Among the entries below, how many lines hold "that"? Reply with the number only.
---------- MATERIAL FOR THE TASK ----------
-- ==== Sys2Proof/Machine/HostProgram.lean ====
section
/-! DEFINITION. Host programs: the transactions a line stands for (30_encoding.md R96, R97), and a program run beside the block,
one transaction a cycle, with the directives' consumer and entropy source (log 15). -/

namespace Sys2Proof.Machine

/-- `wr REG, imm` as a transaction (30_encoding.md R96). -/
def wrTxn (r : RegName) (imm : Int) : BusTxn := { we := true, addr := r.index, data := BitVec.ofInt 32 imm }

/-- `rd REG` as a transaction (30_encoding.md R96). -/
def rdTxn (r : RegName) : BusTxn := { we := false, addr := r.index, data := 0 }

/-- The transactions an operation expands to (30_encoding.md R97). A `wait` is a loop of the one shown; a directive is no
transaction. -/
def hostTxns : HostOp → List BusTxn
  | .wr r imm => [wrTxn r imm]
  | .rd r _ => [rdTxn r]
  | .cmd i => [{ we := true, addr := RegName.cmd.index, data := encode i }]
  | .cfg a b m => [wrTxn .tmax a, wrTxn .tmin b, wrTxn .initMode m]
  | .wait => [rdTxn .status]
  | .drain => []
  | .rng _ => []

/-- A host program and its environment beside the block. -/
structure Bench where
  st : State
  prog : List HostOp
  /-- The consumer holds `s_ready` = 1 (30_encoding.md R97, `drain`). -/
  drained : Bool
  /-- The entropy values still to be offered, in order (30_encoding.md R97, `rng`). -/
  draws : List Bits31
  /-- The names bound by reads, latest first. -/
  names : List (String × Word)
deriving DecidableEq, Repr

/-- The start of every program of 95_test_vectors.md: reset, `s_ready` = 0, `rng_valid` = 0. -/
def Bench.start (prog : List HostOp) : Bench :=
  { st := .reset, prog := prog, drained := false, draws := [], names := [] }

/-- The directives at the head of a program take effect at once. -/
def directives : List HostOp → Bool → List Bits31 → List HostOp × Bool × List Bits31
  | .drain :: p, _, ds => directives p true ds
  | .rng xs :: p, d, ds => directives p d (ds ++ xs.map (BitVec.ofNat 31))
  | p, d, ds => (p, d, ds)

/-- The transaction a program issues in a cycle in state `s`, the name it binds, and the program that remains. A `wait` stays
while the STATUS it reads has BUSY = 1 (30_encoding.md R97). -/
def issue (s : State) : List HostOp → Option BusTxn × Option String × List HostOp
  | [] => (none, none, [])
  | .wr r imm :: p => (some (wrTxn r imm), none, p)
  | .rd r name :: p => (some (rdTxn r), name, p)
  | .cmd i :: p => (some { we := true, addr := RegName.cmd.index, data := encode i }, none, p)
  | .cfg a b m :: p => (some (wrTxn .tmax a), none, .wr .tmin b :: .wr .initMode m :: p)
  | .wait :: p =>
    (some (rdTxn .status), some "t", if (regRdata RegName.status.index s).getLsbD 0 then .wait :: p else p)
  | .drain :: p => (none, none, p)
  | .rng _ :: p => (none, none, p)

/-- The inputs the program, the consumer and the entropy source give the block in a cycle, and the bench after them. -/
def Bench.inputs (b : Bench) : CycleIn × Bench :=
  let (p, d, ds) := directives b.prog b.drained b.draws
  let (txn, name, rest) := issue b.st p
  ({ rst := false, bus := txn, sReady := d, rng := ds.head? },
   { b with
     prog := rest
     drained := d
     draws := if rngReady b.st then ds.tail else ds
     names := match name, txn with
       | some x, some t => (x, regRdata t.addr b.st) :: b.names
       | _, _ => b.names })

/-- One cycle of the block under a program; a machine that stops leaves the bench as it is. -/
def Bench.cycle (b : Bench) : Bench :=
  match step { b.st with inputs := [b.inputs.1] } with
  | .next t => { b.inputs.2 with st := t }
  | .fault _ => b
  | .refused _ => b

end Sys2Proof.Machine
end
----------
---------- MATERIAL FOR THE TASK ----------
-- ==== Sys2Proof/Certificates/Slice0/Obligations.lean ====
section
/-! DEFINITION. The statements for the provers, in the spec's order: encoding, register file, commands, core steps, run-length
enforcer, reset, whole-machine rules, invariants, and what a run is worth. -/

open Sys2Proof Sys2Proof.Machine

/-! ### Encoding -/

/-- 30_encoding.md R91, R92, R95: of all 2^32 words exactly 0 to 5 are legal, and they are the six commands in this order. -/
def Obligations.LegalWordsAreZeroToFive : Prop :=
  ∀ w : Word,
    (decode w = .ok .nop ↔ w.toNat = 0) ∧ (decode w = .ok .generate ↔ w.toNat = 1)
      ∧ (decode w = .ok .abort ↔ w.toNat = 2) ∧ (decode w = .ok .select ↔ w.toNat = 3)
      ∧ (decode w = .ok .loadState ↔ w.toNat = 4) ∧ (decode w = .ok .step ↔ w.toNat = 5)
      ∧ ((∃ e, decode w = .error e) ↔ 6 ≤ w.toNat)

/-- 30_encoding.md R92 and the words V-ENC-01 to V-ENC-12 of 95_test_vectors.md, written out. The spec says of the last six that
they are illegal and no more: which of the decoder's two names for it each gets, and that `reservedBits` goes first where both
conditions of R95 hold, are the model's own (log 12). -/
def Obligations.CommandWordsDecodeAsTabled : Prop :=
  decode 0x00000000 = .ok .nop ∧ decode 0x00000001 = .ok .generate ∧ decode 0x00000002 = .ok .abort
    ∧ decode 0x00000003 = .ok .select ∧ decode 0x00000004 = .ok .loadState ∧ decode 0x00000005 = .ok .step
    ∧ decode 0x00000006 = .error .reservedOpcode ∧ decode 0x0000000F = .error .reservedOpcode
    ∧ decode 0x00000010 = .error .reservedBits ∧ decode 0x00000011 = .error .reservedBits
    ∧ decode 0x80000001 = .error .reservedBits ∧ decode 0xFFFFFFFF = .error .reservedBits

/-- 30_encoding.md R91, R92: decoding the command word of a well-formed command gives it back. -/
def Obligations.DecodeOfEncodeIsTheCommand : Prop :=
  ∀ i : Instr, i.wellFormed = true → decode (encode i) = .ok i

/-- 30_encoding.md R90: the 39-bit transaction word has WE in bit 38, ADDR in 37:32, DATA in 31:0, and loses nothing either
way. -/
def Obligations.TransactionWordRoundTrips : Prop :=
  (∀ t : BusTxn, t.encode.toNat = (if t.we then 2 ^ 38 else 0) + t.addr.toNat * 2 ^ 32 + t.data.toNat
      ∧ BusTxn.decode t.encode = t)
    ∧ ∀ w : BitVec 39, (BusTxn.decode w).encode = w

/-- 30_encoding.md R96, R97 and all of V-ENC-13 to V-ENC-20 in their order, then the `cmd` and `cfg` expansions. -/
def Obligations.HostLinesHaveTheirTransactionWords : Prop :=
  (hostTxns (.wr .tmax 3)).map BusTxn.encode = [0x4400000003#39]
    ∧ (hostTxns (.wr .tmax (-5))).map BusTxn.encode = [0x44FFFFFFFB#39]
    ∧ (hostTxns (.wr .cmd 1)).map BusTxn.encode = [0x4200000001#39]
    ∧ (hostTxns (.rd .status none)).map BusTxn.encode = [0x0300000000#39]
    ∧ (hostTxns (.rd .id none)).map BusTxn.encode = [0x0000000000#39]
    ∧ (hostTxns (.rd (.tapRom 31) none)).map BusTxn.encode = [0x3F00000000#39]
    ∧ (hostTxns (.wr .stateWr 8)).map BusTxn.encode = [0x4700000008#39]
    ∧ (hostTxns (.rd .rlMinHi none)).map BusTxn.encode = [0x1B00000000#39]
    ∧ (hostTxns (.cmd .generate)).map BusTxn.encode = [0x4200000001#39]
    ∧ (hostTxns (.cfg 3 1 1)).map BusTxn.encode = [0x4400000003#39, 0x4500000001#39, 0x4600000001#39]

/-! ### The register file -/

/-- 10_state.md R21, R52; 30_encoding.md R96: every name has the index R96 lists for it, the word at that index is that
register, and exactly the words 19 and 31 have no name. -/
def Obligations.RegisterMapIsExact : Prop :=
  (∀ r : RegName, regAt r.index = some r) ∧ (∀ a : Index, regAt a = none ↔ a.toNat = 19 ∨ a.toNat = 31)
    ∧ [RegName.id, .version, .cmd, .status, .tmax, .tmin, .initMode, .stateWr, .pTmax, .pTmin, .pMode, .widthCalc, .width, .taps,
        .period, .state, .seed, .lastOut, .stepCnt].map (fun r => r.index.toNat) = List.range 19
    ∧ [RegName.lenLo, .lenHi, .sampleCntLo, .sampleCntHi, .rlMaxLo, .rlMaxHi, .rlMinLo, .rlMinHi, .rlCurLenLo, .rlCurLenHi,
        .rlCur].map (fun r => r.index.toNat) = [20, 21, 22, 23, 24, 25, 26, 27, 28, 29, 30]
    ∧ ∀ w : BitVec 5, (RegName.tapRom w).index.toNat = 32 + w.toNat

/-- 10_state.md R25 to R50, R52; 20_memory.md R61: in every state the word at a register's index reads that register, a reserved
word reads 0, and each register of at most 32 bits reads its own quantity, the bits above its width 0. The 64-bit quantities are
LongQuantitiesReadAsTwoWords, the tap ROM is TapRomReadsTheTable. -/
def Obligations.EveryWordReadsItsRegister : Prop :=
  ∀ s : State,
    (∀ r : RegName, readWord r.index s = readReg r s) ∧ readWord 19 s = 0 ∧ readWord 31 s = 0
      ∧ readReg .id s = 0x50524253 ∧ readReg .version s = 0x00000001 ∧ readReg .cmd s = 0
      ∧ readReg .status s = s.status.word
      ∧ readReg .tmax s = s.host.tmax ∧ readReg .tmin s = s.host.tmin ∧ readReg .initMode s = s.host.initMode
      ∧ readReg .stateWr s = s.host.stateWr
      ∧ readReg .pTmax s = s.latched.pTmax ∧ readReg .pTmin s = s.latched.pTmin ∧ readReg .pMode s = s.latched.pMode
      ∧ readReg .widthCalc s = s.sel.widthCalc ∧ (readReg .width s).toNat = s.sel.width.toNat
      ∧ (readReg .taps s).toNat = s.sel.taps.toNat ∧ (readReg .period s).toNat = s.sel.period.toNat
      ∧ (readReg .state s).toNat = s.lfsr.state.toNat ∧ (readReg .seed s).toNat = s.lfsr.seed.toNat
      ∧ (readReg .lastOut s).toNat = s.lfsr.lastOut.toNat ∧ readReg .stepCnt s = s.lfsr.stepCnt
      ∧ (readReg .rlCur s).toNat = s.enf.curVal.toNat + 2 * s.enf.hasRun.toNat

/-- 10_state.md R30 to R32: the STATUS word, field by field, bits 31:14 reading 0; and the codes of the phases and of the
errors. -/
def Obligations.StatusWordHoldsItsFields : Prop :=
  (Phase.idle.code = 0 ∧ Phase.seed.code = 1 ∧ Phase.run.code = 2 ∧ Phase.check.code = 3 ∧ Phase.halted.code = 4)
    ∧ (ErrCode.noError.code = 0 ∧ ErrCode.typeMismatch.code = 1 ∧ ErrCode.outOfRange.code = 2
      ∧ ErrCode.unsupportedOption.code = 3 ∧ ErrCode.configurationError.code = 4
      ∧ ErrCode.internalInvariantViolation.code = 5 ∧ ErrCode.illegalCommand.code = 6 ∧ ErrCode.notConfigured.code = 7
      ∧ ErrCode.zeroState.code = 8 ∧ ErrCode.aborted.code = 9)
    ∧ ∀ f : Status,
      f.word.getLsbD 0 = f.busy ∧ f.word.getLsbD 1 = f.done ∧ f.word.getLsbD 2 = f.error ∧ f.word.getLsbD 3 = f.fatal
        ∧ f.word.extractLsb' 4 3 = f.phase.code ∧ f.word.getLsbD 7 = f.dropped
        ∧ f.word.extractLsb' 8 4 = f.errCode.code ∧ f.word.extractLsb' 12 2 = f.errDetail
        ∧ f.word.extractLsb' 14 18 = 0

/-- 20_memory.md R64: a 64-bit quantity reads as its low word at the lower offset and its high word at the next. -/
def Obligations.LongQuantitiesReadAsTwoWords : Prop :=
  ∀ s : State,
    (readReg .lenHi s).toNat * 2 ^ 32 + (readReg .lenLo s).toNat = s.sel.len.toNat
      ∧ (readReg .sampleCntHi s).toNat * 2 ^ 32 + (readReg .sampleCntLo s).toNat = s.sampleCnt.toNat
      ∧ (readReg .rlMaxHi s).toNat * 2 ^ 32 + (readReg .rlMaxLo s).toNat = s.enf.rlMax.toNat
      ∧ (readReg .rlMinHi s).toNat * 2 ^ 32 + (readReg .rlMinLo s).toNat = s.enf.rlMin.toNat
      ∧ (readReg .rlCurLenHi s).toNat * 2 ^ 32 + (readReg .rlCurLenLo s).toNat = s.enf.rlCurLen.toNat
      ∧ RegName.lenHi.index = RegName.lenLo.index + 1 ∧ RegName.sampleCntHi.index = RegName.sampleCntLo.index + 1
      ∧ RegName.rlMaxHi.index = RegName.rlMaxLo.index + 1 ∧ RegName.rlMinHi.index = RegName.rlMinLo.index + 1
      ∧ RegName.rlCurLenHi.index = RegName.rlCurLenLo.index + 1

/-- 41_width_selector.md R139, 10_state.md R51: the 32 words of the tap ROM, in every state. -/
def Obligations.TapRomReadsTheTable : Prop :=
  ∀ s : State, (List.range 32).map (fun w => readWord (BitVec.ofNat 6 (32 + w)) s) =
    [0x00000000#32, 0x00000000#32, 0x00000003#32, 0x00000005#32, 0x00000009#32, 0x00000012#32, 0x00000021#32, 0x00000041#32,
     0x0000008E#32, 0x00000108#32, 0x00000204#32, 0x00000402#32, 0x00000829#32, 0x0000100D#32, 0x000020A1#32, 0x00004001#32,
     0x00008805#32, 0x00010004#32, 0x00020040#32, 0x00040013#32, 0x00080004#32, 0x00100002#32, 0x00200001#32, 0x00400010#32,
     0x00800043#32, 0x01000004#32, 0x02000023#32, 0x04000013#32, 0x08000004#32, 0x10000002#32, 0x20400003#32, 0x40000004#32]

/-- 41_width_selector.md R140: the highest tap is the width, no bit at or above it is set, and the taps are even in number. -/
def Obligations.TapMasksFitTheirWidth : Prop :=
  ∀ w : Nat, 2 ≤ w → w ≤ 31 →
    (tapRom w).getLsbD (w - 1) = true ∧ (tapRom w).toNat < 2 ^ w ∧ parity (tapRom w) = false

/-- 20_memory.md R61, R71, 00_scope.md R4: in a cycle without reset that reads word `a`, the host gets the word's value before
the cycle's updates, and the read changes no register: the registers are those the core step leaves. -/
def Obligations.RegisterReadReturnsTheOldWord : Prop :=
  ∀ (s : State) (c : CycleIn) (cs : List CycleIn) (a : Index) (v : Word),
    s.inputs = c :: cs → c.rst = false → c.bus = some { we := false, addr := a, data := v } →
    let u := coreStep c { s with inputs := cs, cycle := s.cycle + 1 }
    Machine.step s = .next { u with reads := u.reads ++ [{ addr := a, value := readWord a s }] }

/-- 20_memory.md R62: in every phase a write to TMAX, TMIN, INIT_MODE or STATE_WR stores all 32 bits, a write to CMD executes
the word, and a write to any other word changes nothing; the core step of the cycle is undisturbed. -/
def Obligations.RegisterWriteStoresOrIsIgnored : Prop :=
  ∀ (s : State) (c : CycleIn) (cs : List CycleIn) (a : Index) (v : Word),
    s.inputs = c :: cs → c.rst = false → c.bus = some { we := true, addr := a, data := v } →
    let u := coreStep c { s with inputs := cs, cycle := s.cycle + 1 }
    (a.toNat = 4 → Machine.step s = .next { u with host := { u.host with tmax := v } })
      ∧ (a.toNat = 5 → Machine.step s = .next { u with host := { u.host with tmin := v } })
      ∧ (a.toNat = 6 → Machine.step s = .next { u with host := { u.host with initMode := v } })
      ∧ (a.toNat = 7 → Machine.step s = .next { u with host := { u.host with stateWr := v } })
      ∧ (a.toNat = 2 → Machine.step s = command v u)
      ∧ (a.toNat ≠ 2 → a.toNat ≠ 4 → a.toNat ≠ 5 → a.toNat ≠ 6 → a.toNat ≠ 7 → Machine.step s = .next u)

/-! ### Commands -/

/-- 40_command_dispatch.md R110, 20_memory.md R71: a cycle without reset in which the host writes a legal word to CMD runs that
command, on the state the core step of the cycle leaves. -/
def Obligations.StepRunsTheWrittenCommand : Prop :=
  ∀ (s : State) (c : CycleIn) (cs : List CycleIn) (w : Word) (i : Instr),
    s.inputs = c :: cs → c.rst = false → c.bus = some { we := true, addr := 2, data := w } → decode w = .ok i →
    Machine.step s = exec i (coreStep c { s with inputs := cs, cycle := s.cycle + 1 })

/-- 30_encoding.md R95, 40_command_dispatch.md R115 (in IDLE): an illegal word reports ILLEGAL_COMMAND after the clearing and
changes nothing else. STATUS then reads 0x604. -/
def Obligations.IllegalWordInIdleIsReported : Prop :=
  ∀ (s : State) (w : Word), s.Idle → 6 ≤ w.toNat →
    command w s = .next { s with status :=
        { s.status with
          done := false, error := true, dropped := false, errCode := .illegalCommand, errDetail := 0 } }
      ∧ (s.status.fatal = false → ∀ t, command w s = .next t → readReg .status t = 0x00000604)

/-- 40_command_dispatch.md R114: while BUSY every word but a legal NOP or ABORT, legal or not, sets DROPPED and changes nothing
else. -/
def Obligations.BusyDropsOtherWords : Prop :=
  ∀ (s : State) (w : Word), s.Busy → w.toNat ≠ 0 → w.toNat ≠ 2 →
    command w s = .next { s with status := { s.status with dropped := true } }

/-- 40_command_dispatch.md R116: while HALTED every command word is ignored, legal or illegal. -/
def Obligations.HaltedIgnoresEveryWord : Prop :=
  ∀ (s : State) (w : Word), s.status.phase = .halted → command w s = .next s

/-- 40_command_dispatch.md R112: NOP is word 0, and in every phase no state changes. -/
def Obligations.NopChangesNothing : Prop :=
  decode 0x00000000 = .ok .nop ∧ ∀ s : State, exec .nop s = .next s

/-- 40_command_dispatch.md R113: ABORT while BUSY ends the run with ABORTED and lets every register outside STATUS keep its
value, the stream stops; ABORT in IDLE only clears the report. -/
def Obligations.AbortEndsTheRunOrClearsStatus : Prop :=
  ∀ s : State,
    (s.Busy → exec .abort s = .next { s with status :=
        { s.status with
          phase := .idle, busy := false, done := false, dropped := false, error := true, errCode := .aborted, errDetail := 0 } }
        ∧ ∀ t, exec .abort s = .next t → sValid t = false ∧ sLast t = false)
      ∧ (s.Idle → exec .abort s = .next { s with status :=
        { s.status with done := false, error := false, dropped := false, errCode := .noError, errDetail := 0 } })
----------
TASK ANSWER ::
8